*** Block opens ***
/-- Settles O34: the finish after the last pulse writes the bits gathered and the durations between the timestamps taken. -/
theorem readDeliversSample : Obligations.ReadDeliversSample := by
  intro s n k bits ds c0 cConv cDone polls cs hpins hi hn ha hok hd hbits hc hlen hearly
  obtain ⟨v, es, hv, hm, hdv, hcv, -⟩ := runSteps_read ⟨hpins, hi, hn, ha⟩ hok hd hbits hc hlen hearly
  have hts : v.ts = s.ts + BitVec.ofNat 64 (c0 + polls.sum) := by rw [hm]
  have htotal : duration (s.ts + BitVec.ofNat 64 (c0 + polls.sum + cConv + cDone)) (s.ts + BitVec.ofNat 64 c0) =
      BitVec.ofNat 32 (polls.sum + cConv + cDone) := by
    rw [← duration_ticks s.ts c0, ← Nat.add_assoc, ← Nat.add_assoc]
  rw [finish_takeConv_eq, convStamp_eq hts hcv, doneStamp_eq hts hcv] at hv
  refine ⟨_, hv, ?_, ?_⟩
  · rw [PulsesMade, hdv, hcv] at hm
    rw [hm]
    simp [duration_ticks, htotal]
  · have hshift : v.shift = BitVec.ofNat 24 (msbFirst bits) := by rw [hm]
    show (sampleRaw v.shift).toNat = msbFirst bits
    rw [sampleRaw, BitVec.toNat_setWidth_of_le (by decide), hshift, sample_toNat hbits]

/-- Settles O35: the finish leaves the lines alone, and of the events before it each pulse has one rising edge. -/
theorem readLineAccounting : Obligations.ReadLineAccounting := by
  intro s n k bits ds c0 polls cs hpins hi _ hn ha hok hd hbits hc hlen hearly
  obtain ⟨v, es, hv, hm, -, -, hline⟩ := runSteps_read ⟨hpins, hi, hn, ha⟩ hok hd hbits hc hlen hearly
  have htrace : v.trace = s.trace ++ es := by rw [hm]
  rw [finish_takeConv_eq] at hv
  have hlines : lineEvents (es ++ [.ts (convStamp v), .ts (doneStamp v)]) = lineEvents es := by simp
  refine ⟨_, es ++ [.ts (convStamp v), .ts (doneStamp v)], hv, by simp [htrace], hlines.trans hline, ?_, by rw [hm]⟩
  rw [← risingEdges_lineEvents, hlines, hline]
  simp [risingEdges, risingEdges_samples, risingEdges_dataPulses, risingEdges_trailPulses]
  omega

end Sys2Proof.Machine
end

section
/-! The statements of `43_mode_selector.md`: ENCODE and DECODE read one table in its two directions (R78, R80, R81, R83). -/

namespace Sys2Proof.Machine

/-! ### A command that completes at once while IDLE (R96) -/

theorem completeWith_ok_idle {s : State} (hi : s.phase = .idle) (v : Word) :
    completeWith (.ok v) s = { s with result := v, code := .ok, valid := true } :=
  complete_idle (s := { s with result := v }) hi .ok

theorem completeWith_error_idle {s : State} (hi : s.phase = .idle) (c : Code) :
    completeWith (.error c) s = { s with code := c, valid := true } :=
  complete_idle hi c

/-! ### The rows of the mode table (R78): each is found from its mode and from its pulse count, and nothing else is found -/

theorem encodeOutcome_row : ∀ r ∈ modeTable, encodeOutcome r.channel 0 r.gain = .ok (BitVec.ofNat 32 r.pulses) := by decide

theorem decodeOutcome_row : ∀ r ∈ modeTable, decodeOutcome r.pulses = .ok ((modeCode r.channel 0 r.gain).setWidth 32) := by
  decide

theorem toNat_ofNat_pulses : ∀ r ∈ modeTable, (BitVec.ofNat 32 r.pulses).toNat = r.pulses := by decide

theorem exists_row_of_pulses {n : Nat} (hn : n = 25 ∨ n = 26 ∨ n = 27) : ∃ r ∈ modeTable, r.pulses = n := by
  obtain rfl | rfl | rfl := hn <;> decide

theorem pulses_of_row : ∀ r ∈ modeTable, r.pulses = 25 ∨ r.pulses = 26 ∨ r.pulses = 27 := by decide

theorem exists_row_of_modeCode {c : BitVec 5} (hc : c = 0x00 ∨ c = 0x12 ∨ c = 0x01) :
    ∃ r ∈ modeTable, modeCode r.channel 0 r.gain = c := by
  obtain rfl | rfl | rfl := hc <;> decide

theorem exists_row_of_encodeOutcome_ok {ch : Channel} {x : BitVec 2} {g : GainField} {v : Word}
    (h : encodeOutcome ch x g = .ok v) :
    ∃ r ∈ modeTable, r.channel = ch ∧ x = 0 ∧ r.gain = g ∧ v = BitVec.ofNat 32 r.pulses := by
  rw [encodeOutcome] at h
  split_ifs at h with hbad
  split at h
  next r hr =>
    obtain ⟨hch, hg⟩ : r.channel = ch ∧ r.gain = g := by simpa using List.find?_some hr
    exact ⟨r, List.mem_of_find?_eq_some hr, hch, not_not.1 (not_or.1 hbad).1, hg, (Except.ok.inj h).symm⟩
  next => cases h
*** Block closes ***
### TASK DETAILS
When the line with "have hts : v.ts" is reached in the data above, start copying there, and copy each line exactly until the line with "rw [← risingEdges_lineEvents, hlines, hline]" has been copied; copy nothing else.

### FINISHED EXERCISE
  have hts : v.ts = s.ts + BitVec.ofNat 64 (c0 + polls.sum) := by rw [hm]
  have htotal : duration (s.ts + BitVec.ofNat 64 (c0 + polls.sum + cConv + cDone)) (s.ts + BitVec.ofNat 64 c0) =
      BitVec.ofNat 32 (polls.sum + cConv + cDone) := by
    rw [← duration_ticks s.ts c0, ← Nat.add_assoc, ← Nat.add_assoc]
  rw [finish_takeConv_eq, convStamp_eq hts hcv, doneStamp_eq hts hcv] at hv
  refine ⟨_, hv, ?_, ?_⟩
  · rw [PulsesMade, hdv, hcv] at hm
    rw [hm]
    simp [duration_ticks, htotal]
  · have hshift : v.shift = BitVec.ofNat 24 (msbFirst bits) := by rw [hm]
    show (sampleRaw v.shift).toNat = msbFirst bits
    rw [sampleRaw, BitVec.toNat_setWidth_of_le (by decide), hshift, sample_toNat hbits]

/-- Settles O35: the finish leaves the lines alone, and of the events before it each pulse has one rising edge. -/
theorem readLineAccounting : Obligations.ReadLineAccounting := by
  intro s n k bits ds c0 polls cs hpins hi _ hn ha hok hd hbits hc hlen hearly
  obtain ⟨v, es, hv, hm, -, -, hline⟩ := runSteps_read ⟨hpins, hi, hn, ha⟩ hok hd hbits hc hlen hearly
  have htrace : v.trace = s.trace ++ es := by rw [hm]
  rw [finish_takeConv_eq] at hv
  have hlines : lineEvents (es ++ [.ts (convStamp v), .ts (doneStamp v)]) = lineEvents es := by simp
  refine ⟨_, es ++ [.ts (convStamp v), .ts (doneStamp v)], hv, by simp [htrace], hlines.trans hline, ?_, by rw [hm]⟩
  rw [← risingEdges_lineEvents, hlines, hline]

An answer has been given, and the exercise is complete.